State senator wants consumers to know what fire retardants they are taking home

by Samantha Weigel, San Mateo Daily Journal

couch-reading bannerScrutiny over the widespread use of flame retardant chemicals led California to update its flammability standards last year and now state Sen. Mark Leno, D-San Francisco, wants to provide consumers with the ability to make well-informed decisions over what they bring into their homes.

Senate Bill 1019 was introduced Thursday and would require upholstered furniture to be clearly labeled as to whether flame retardant chemicals were used in its manufacturing, Leno said.

Environmental and health experts as well as fire professionals spoke in support of SB 1019. This bill isn’t about flammability standards; it’s about transparency, said Judy Levin, pollution prevention co-director with the Center for Environmental Health.

“[SB 1019 will] enable consumers to have the information they need to make informed choices about whether or not they want to buy furniture that has chemicals,” Levin said.

But some proponents of the chemical industry argue the bill’s supporters are not considering fire safety measures and fear consumers will be opting for products that are more hazardous during a fire.

“Scientific studies show that flame retardants help save lives by stopping fires from starting or slowing their spread,” Bryan Goodman, spokesman for the North American Flame Retardant Alliance, wrote in an email. “We are concerned that proponents of the bill seem to be focused exclusively on opposing the use of flame retardants when they should be concerned that an important fire safety standard for upholstered furniture, which has protected Californians for decades, was recently removed.”

California’s 1975 flammability standard, which led to the industry’s use of flame retardant chemicals, was revised last year.

Gov. Jerry Brown instructed the Bureau of Electronic and Appliance Repair, Home Furnishing and Thermal Insulation to evaluate the efficacy of flame retardant chemicals in protecting consumers against fires. The bureau determined these chemicals do not provide meaningful safety benefits and returned with Technical Bulletin 117-2013, which now requires upholstered furniture to withstand smoldering instead of a direct flame.

TB 117-2013 allows “manufacturers to meet the fire safety standards without the need of chemicals and then to communicate [through SB 1019] whether or not these products have chemicals to the consumers is a great step,” Leno said.

The current law requires upholstered furniture and bedding to have a securely fastened label stating it conforms to the standards of the bureau.

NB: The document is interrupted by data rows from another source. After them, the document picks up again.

-- ==== Sys2Proof/Machine/Core.lean ====
section
/-!
DEFINITION. The machine as the host's interface names it.
-/

def Sys2Proof.core : Host.Core := { State := Sys2Proof.Machine.State, Fault := Sys2Proof.Machine.Fault, Refusal := Sys2Proof.Machine.Refusal, step := Sys2Proof.Machine.step, reset := Sys2Proof.Machine.State.reset }
end

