-- ==== Sys2Proof/Laws/Decode.lean ====
section
/-!
SUPPORT. The fields of a composed word (R46), and that every word is composed of its fields.
-/
namespace Sys2Proof

@[simp] theorem wordWE_busWord (we : Bool) (off : Offset) (v : Byte) : wordWE (busWord we off v) = we := by
  cases we <;> simp [wordWE, busWord]

@[simp] theorem wordOff_busWord (we : Bool) (off : Offset) (v : Byte) : wordOff (busWord we off v) = off := by
  ext i hi
  cases we <;> interval_cases i <;> simp [wordOff, busWord]

@[simp] theorem wordData_busWord (we : Bool) (off : Offset) (v : Byte) : wordData (busWord we off v) = v := by
  ext i hi
  cases we <;> interval_cases i <;> simp [wordData, busWord]

/-- Every word is composed of its three fields. -/
theorem busWord_fields (w : BusWord) : busWord (wordWE w) (wordOff w) (wordData w) = w := by
  ext i hi
  interval_cases i <;> simp [busWord, wordWE, wordOff, wordData]

end Sys2Proof
end

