-- ==== Sys2Proof/Machine/AsmText.lean ====
section
/-!
DEFINITION. The text of an assembler line (R54, R55, R56), read into `AsmLine`. Lexical points the spec leaves open are in log
10. Text that is no line of the syntax gives nothing.
-/
namespace Sys2Proof.Machine

/-- Cut a list of characters at every separator. -/
def splitChars (sep : Char → Bool) : List Char → List (List Char)
  | [] => [[]]
  | c :: cs =>
    if sep c then [] :: splitChars sep cs
    else
      match splitChars sep cs with
      | [] => [[c]]
      | t :: ts => (c :: t) :: ts

/-- The words of a line: a semicolon starts a comment (R54); blanks, tabs and commas separate (log 10). -/
def asmTokens (line : List Char) : List (List Char) :=
  (splitChars (fun c => c == ' ' || c == '\t' || c == ',') (line.takeWhile (· ≠ ';'))).filter (! ·.isEmpty)

/-- The sixteen digits in the order of their values; a number in base `b` uses the first `b` of them (R54). -/
def digitOrder : List Char := "0123456789ABCDEF".toList

/-- The value of a digit in a base: its place among the base's digits, a letter in either case (log 10). -/
def digitIn (base : Nat) (c : Char) : Option Nat := (digitOrder.take base).idxOf? c.toUpper

/-- Digits in a base, the most significant first. -/
def readDigits (base : Nat) (cs : List Char) : Option Nat :=
  (cs.mapM (digitIn base)).map (List.foldl (base * · + ·) 0)

/-- A number: hexadecimal with `0x`, or decimal (R54). -/
def readNumber : List Char → Option Nat
  | [] => none
  | '0' :: 'x' :: ds => if ds.isEmpty then none else readDigits 16 ds
  | ds => readDigits 10 ds

/-- A number below a bound. -/
def readBelow (bound : Nat) (cs : List Char) : Option Nat := (readNumber cs).filter (· < bound)

/-- A byte inside a byte-vector listing: a bare two-digit pair (R8). -/
def readPair : List Char → Option Byte
  | [h, l] => (readDigits 16 [h, l]).map (BitVec.ofNat 8)
  | _ => none

/-- The offset a register name stands for (R54). -/
def regNameOffset (cs : List Char) : Option Nat :=
  if cs = "ADDR".toList then some 0x00
  else if cs = "SHIFT".toList then some 0x08
  else if cs = "STATUS".toList then some 0x09
  else if cs = "CMD".toList then some 0x0A
  else if cs = "SEED".toList then some 0x10
  else if cs = "KEY".toList then some 0x20
  else none

/-- An offset: a number, a register name, or a register name plus a number (R54). -/
def readOffset (cs : List Char) : Option Offset :=
  let n : Option Nat :=
    match splitChars (· == '+') cs with
    | [t] => (regNameOffset t).or (readNumber t)
    | [r, k] => (regNameOffset r).bind fun b => (readNumber k).map (b + ·)
    | _ => none
  (n.filter (· < 64)).map (BitVec.ofNat 6)

/-- A list of exactly `n` bytes as a vector. -/
def readVector (n : Nat) (bs : Option (List Byte)) : Option (Vector Byte n) :=
  bs.bind fun l => if h : l.length = n then some (Vector.ofFn fun i => l[i.val]) else none

/-- The register operand of `LD16` and `RD16`. -/
def readBlockReg (cs : List Char) : Option BlockReg :=
  if cs = "SEED".toList then some .seed else if cs = "KEY".toList then some .key else none

/-- The quoted address text of `LDADDRTXT`: eight pairs with colons between them (R56). -/
def readAddrText (cs : List Char) : Option Address :=
  match cs with
  | [] => none
  | q :: rest =>
    if q.toNat = 34 ∧ rest.getLast? = some q then
      readVector 8 ((splitChars (· == ':') rest.dropLast).mapM readPair)
    else none

/-- A line with its mnemonic and operands apart. `HWR` to `CMD` is no line of the syntax (R54). -/
def readLine (m : List Char) (args : List (List Char)) : Option AsmLine :=
  if m = "HRD".toList then
    match args with
    | [o] => (readOffset o).map .hrd
    | _ => none
  else if m = "HWR".toList then
    match args with
    | [o, v] =>
      ((readOffset o).filter (· ≠ 0x0A#6)).bind fun off => (readBelow 256 v).map fun b => .hwr off (BitVec.ofNat 8 b)
    | _ => none
  else if m = "CKEY".toList then if args.isEmpty then some .ckey else none
  else if m = "CSEED".toList then if args.isEmpty then some .cseed else none
  else if m = "FSHIFT".toList then if args.isEmpty then some .fshift else none
  else if m = "RESET".toList then if args.isEmpty then some .reset else none
  else if m = ".word".toList then
    match args with
    | [w] => (readBelow (2 ^ 15) w).map fun n => .word (BitVec.ofNat 15 n)
    | _ => none
  else if m = "LD8".toList then
    match args with
    | r :: bs => if r = "ADDR".toList then (readVector 8 (bs.mapM readPair)).map .ld8 else none
    | _ => none
  else if m = "LD16".toList then
    match args with
    | r :: bs => (readBlockReg r).bind fun reg => (readVector 16 (bs.mapM readPair)).map (.ld16 reg)
    | _ => none
  else if m = "LDSHIFT".toList then
    match args with
    | [n] => (readBelow 16 n).map fun k => .ldshift (BitVec.ofNat 4 k)
    | _ => none
  else if m = "RD8".toList then if args = ["ADDR".toList] then some .rd8 else none
  else if m = "RD16".toList then
    match args with
    | [r] => (readBlockReg r).map .rd16
    | _ => none
  else if m = "RDSHIFT".toList then if args.isEmpty then some .rdshift else none
  else if m = "RDSTATUS".toList then if args.isEmpty then some .rdstatus else none
  else if m = "LDADDRTXT".toList then
    match args with
    | [t] => (readAddrText t).map .ldaddrtxt
    | _ => none
  else none

/-- The lines a text line stands for: none for a blank or comment line, one otherwise (R54). -/
def parseLine (line : List Char) : Option (List AsmLine) :=
  match asmTokens line with
  | [] => some []
  | m :: args => (readLine m args).map ([·])

/-- A program text, one instruction per line (R54), as host events; nothing if some line is no line of the syntax. -/
def assembleText (order : AddrTextOrder) (text : List Char) : Option (List HostEvent) :=
  ((splitChars (· == '\n') text).mapM parseLine).map fun ls => assemble order ls.flatten

end Sys2Proof.Machine
end

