/-! Witnesses: invariants, programs, platform. -/

theorem witness_ErrFreeIsKeptByEveryStep :
    (tState uAddr uSeed uKey 7#4 [.transaction 0x4A01#15, .transaction 0x0900#15]).ErrFree ∧
      ∃ t, step (tState uAddr uSeed uKey 7#4 [.transaction 0x4A01#15, .transaction 0x0900#15]) = .next t :=
  ⟨by decide, _, rfl⟩
theorem witness_ConsistencyIsKeptByEveryStep :
    (tState tAddr tSeed tKey3 3#4 [.transaction 0x4A03#15, .transaction 0x4A02#15, .transaction 0x4A00#15]).Consistent ∧
      ∃ t, step (tState tAddr tSeed tKey3 3#4
        [.transaction 0x4A03#15, .transaction 0x4A02#15, .transaction 0x4A00#15]) = .next t :=
  ⟨by decide, _, rfl⟩
/-- A load in descending order. -/
theorem witness_LoadsInAnyOrderAndReadsInIndexOrder :
    (expandLd8 uAddr).reverse ≠ expandLd8 uAddr ∧ (expandLd8 uAddr).reverse.Perm (expandLd8 uAddr) ∧
      (expandLd16 .seed uSeed).reverse.Perm (expandLd16 .seed uSeed) ∧
      (expandLd16 .key uKey).reverse.Perm (expandLd16 .key uKey) :=
  ⟨by decide, List.reverse_perm _, List.reverse_perm _, List.reverse_perm _⟩
theorem witness_AddressTextOrder : ∀ ts, AsmLine.ld8 uAddr ≠ .ldaddrtxt ts := fun _ h => nomatch h
theorem witness_BaseSelectsTheWindow :
    Config.base + 64 < Config.base ∨ Config.base + 63 < Config.base + 64 := .inr (Nat.lt_succ_self _)

end Sys2Proof.Machine
end

section
/-!
PROOFS. What a host event does, as a function of the engine alone: one equation for the run of an event (R47, R95), and one
equation for what the two flags `MATCH` and `ERR_CMD` mean to it (R16, R17).
-/
namespace Sys2Proof.Machine

/-- The engine after a decoded transaction (R47): a read leaves it, an illegal command raises `ERR_CMD` (R87). -/
def decodedEffect : Decoded → Engine → Engine
  | .instr (.hrd _) => id
  | .instr (.hwr off v) => regWrite off v
  | .instr .ckey => deriveKey
  | .instr .cseed => recoverSeed
  | .instr .fshift => searchShift
  | .illegalCommand _ => Engine.setErrCmd

/-- The byte a decoded transaction returns: only a read returns one (R46, R60). -/
def decodedResponse : Decoded → Engine → Option Byte
  | .instr (.hrd off), e => some (regRead off e)
  | _, _ => none

/-- The engine after a host event. -/
def HostEvent.effect : HostEvent → Engine → Engine
  | .transaction w => decodedEffect (decode w)
  | .reset => fun _ => Engine.reset

/-- The byte a host event returns. -/
def HostEvent.response : HostEvent → Engine → Option Byte
  | .transaction w => decodedResponse (decode w)
  | .reset => fun _ => none

/-- The state after a host event. -/
def HostEvent.after (ev : HostEvent) (s : State) : State where
  engine := ev.effect s.engine
  port := { pending := s.port.pending, rdata := ev.response s.engine }

/-- Every event completes, in the state `after` names. -/
theorem runEvent_eq_after (ev : HostEvent) (s : State) : runEvent ev s = .next (ev.after s) := by
  cases ev with
  | reset => rfl
  | transaction w =>
    simp only [runEvent, HostEvent.after, HostEvent.effect, HostEvent.response]
    cases decode w with
    | instr i => cases i <;> rfl
    | illegalCommand v => rfl

/-- The engine with its two flags replaced. -/
def Engine.withFlags (m c : Bool) (e : Engine) : Engine := { e with matched := m, errCmd := c }

/-- What an event makes of `MATCH`, found at `m` in an engine with the operands of `e`: `FSHIFT` and reset write it (R16). -/
def HostEvent.nextMatch (ev : HostEvent) (e : Engine) (m : Bool) : Bool :=
  if ev = .reset then false
  else if ev.isInstr .fshift then matchAfter (findKeyShift e.addr e.key e.seed)
  else m

/-- What an event makes of `ERR_CMD`, found at `c`: an illegal command sets it and reset clears it (R17). -/
def HostEvent.nextErrCmd (ev : HostEvent) (c : Bool) : Bool :=
  if ev = .reset then false else c || ev.isIllegal

/-- A host write to any offset but `CMD` neither reads nor writes a flag (R35). -/
theorem regWrite_withFlags (off : Offset) (v : Byte) (e : Engine) (m c : Bool) (hcmd : off ≠ 0x0A#6) :
    regWrite off v (e.withFlags m c) = (regWrite off v e).withFlags m c := by
  rcases offset_rows off with ⟨i, h⟩ | h | h | h | h | ⟨i, h⟩ | ⟨i, h⟩ | h
  · simp only [regWrite_addr _ _ _ i h]; rfl
  · simp only [regWrite_shift _ _ _ h]; rfl
  · simp only [regWrite_ignored _ _ _ (.inl h)]
  · exact absurd (BitVec.eq_of_toNat_eq h) hcmd
  · simp only [regWrite_ignored _ _ _ (.inr (.inl h))]
  · simp only [regWrite_seed _ _ _ i h]; rfl
  · simp only [regWrite_key _ _ _ i h]; rfl
  · simp only [regWrite_ignored _ _ _ (.inr (.inr h))]

/-- A read of any offset but `STATUS` sees no flag (R34). -/
theorem regRead_withFlags (off : Offset) (e : Engine) (m c : Bool) (hst : off ≠ 0x09#6) :
    regRead off (e.withFlags m c) = regRead off e := by
  have hst : off.toNat ≠ 0x09 := fun h => hst (BitVec.eq_of_toNat_eq h)
  simp [regRead, hst, Engine.withFlags]

theorem deriveKey_withFlags (e : Engine) (m c : Bool) :
    deriveKey (e.withFlags m c) = (deriveKey e).withFlags m c := rfl

theorem recoverSeed_withFlags (e : Engine) (m c : Bool) :
    recoverSeed (e.withFlags m c) = (recoverSeed e).withFlags m c := rfl

/-- A search overwrites `MATCH` with an outcome that depends on the operands only (R75). -/
theorem searchShift_withFlags (e : Engine) (m c : Bool) :
    searchShift (e.withFlags m c) =
      (searchShift e).withFlags (matchAfter (findKeyShift e.addr e.key e.seed)) c := by
  simp only [searchShift, Engine.withFlags, Engine.setShift, Engine.setMatch]

theorem setErrCmd_withFlags (e : Engine) (m c : Bool) :
    (e.withFlags m c).setErrCmd = e.setErrCmd.withFlags m true := rfl

/-- `MATCH` and `ERR_CMD` influence only themselves, under every event (R16, R17). -/
theorem effect_withFlags (ev : HostEvent) (e : Engine) (m c : Bool) :
    ev.effect (e.withFlags m c) = (ev.effect e).withFlags (ev.nextMatch e m) (ev.nextErrCmd c) := by
  cases ev with
  | reset => rfl
  | transaction w =>
    simp only [HostEvent.effect, HostEvent.nextMatch, HostEvent.nextErrCmd, HostEvent.isInstr, HostEvent.isIllegal]
    rcases decode_cases w with ⟨_, h⟩ | ⟨_, ho, h⟩ | ⟨_, _, ⟨_, h⟩ | ⟨_, h⟩ | ⟨_, h⟩ | ⟨_, _, _, h⟩⟩
    · simp [h, decodedEffect]
    · simp [h, decodedEffect, regWrite_withFlags _ _ _ _ _ ho]
    · simp [h, decodedEffect, deriveKey_withFlags]
    · simp [h, decodedEffect, recoverSeed_withFlags]
    · simp [h, decodedEffect, searchShift_withFlags]
    · simp [h, decodedEffect, setErrCmd_withFlags]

SB 1019 would further require the labels to plainly state if the product does or does not contain flame retardant chemicals.

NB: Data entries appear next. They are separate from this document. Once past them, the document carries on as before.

/-- Primaries 0x80 to 0x8F: memory. -/
def decodeClass8 (n : Nat) (w : Word) : Except DecodeError Instr :=
  match n with
  | 0 => do let d ← slotVReg (fD w); let (o, base) ← slotLdBase (fA w); let b ← slotVSrc (fB w); pure (.ldB d o base b)
  | 1 => do let d ← slotVReg (fD w); let (o, base) ← slotLdBase (fA w); let b ← slotVSrc (fB w); pure (.ldH d o base b)
  | 2 => do let d ← slotVReg (fD w); let (o, base) ← slotLdBase (fA w); let b ← slotVSrc (fB w); pure (.ld d o base b)
  | 3 => do let d ← slotFin248 (fD w); let (o, base) ← slotLdBase (fA w); let b ← slotVSrc (fB w); pure (.ldD d o base b)
  | 4 => do let d ← slotFin248 (fD w); let (o, base) ← slotLdBase (fA w); let b ← slotVSrc (fB w); pure (.ldQ d o base b)
  | 5 => do let d ← slotVSrc (fD w); let (o, base) ← slotStBase (fA w); let b ← slotVSrc (fB w); pure (.stB d o base b)
  | 6 => do let d ← slotVSrc (fD w); let (o, base) ← slotStBase (fA w); let b ← slotVSrc (fB w); pure (.stH d o base b)
  | 7 => do let d ← slotVSrc (fD w); let (o, base) ← slotStBase (fA w); let b ← slotVSrc (fB w); pure (.st d o base b)
  | 8 => do let d ← slotFin248 (fD w); let (o, base) ← slotStBase (fA w); let b ← slotVSrc (fB w); pure (.stD d o base b)
  | 9 => do let d ← slotFin248 (fD w); let (o, base) ← slotStBase (fA w); let b ← slotVSrc (fB w); pure (.stQ d o base b)
  | 10 => do let d ← slotVReg (fD w); let (o, base) ← slotGaBase (fA w); let b ← slotVSrc (fB w); pure (.ldg d o base b)
  | 11 => do let d ← slotFin248 (fD w); let (o, base) ← slotGaBase (fA w); let b ← slotVSrc (fB w); pure (.ldgD d o base b)
  | 12 => do let d ← slotVSrc (fD w); let (o, base) ← slotGaBase (fA w); let b ← slotVSrc (fB w); pure (.sts d o base b)
  | 13 => do let d ← slotFin248 (fD w); let (o, base) ← slotGaBase (fA w); let b ← slotVSrc (fB w); pure (.stsD d o base b)
  | 14 => do let d ← slotUReg (fD w); let a ← slotFin192 (fA w); let b ← slotB8 (fB w); pure (.ldu d a b)
  | 15 => do let d ← slotUReg (fD w); let a ← slotFin192 (fA w); let b ← slotB8 (fB w); pure (.stu d a b)
  | _ => .error .reservedOpcode

/-- Primaries 0x90 to 0x9F: atomics, FENCE, RPREF, WAITM. -/
def decodeClass9 (n : Nat) (w : Word) : Except DecodeError Instr :=
  match n with
  | 0 => do let d ← slotVReg (fD w); let (o, base) ← slotAtBase (fA w); let b ← slotVSrc (fB w); pure (.atomAdd d o base b)
  | 1 => do let d ← slotVReg (fD w); let (o, base) ← slotAtBase (fA w); let b ← slotVSrc (fB w); pure (.atomMin d o base b)
  | 2 => do let d ← slotVReg (fD w); let (o, base) ← slotAtBase (fA w); let b ← slotVSrc (fB w); pure (.atomMax d o base b)
  | 3 => do let d ← slotVReg (fD w); let (o, base) ← slotAtBase (fA w); let b ← slotVSrc (fB w); pure (.atomAnd d o base b)
  | 4 => do let d ← slotVReg (fD w); let (o, base) ← slotAtBase (fA w); let b ← slotVSrc (fB w); pure (.atomOr d o base b)
  | 5 => do let d ← slotVReg (fD w); let (o, base) ← slotAtBase (fA w); let b ← slotVSrc (fB w); pure (.atomXor d o base b)
  | 6 => do let d ← slotVReg (fD w); let (o, base) ← slotAtBase (fA w); let b ← slotVSrc (fB w); pure (.atomExch d o base b)
  | 7 => do let d ← slotFin248 (fD w); let (o, base) ← slotAtBase (fA w); let b ← slotVSrc (fB w); pure (.atomCas d o base b)
  | 8 => do let d ← slotVReg (fD w); let (o, base) ← slotAtBase (fA w); let b ← slotVSrc (fB w); pure (.atomFadd d o base b)
  | 9 => do fieldIs (fD w) 0; fieldIs (fA w) 0; let (k, sc) ← slotFence (fB w); pure (.fence k sc)
  | 10 => do fieldIs (fD w) 0; let a ← slotFin192 (fA w); let b ← slotBool (fB w); pure (.rpref a b)
  | 11 => do let (c, wide) ← slotWaitm (fD w); let a ← slotFin192 (fA w); let b ← slotUReg (fB w); pure (.waitm c wide a b)
  | _ => .error .reservedOpcode

/-- Primaries 0xA0 to 0xAF: scratchpad, tiles, copies. -/
def decodeClassA (n : Nat) (w : Word) : Except DecodeError Instr :=
  match n with
  | 0 => do let d ← slotVReg (fD w); let a ← slotFin192 (fA w); let b ← slotVSrc (fB w); pure (.spld d a b)
  | 1 => do let d ← slotVSrc (fD w); let a ← slotFin192 (fA w); let b ← slotVSrc (fB w); pure (.spst d a b)
  | 2 => do let d ← slotFin192 (fD w); fieldIs (fA w) 0; fieldIs (fB w) 0; pure (.tclaim d)
  | 3 => do let d ← slotFin192 (fD w); fieldIs (fA w) 0; fieldIs (fB w) 0; pure (.trel d)
  | 4 => do let d ← slotUReg (fD w); let a ← slotFin192 (fA w); fieldIs (fB w) 0; pure (.tstat d a)
  | 5 => do let d ← slotFin192 (fD w); let a ← slotFin192 (fA w); let b ← slotUReg (fB w); pure (.copy d a b)
  | 6 => do let d ← slotFin192 (fD w); let a ← slotFin192 (fA w); let b ← slotUReg (fB w); pure (.copyg d a b)
  | 7 => do let d ← slotFin192 (fD w); let a ← slotFin192 (fA w); let b ← slotUReg (fB w); pure (.copyo d a b)
  | 8 => do let d ← slotUReg (fD w); let a ← slotFin192 (fA w); let b ← slotUReg (fB w); pure (.copyw d a b)
  | 9 => do fieldIs (fD w) 0; let a ← slotFin192 (fA w); fieldIs (fB w) 0; pure (.publish a)
  | 10 => do fieldIs (fD w) 0; fieldIs (fA w) 0; fieldIs (fB w) 0; pure .spfence
  | _ => .error .reservedOpcode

If the product does contain added flame retardants, furniture manufacturers and retailers would also be required to make a good-faith attempt to keep a list of the types of chemicals used in production.

Motivation for the updates stemmed from growing research on the environmental and health effects of exposure to flame retardants. These chemicals are correlated to cancer, can interfere with hormone and thyroid systems and children exposed in the womb can have lower IQs, attention problems and there are links to autism, said Dr. Sarah Janssen with the University of California at San Francisco.

“California house dust is highly contaminated with flame retardant chemicals … which we either inhale or ingest,” Janssen said. “California homes, wildlife that lives in California and people in California, especially children, contain some of the highest levels of flame retardant chemicals than anywhere else in the world.”

California’s standard became the de facto regulation for furniture throughout the country, as it would be unrealistic for manufactures to produce furniture exclusively for one state.

Goodman argues the chemical industry already has federal oversight and the issue is about protecting consumers during a fire.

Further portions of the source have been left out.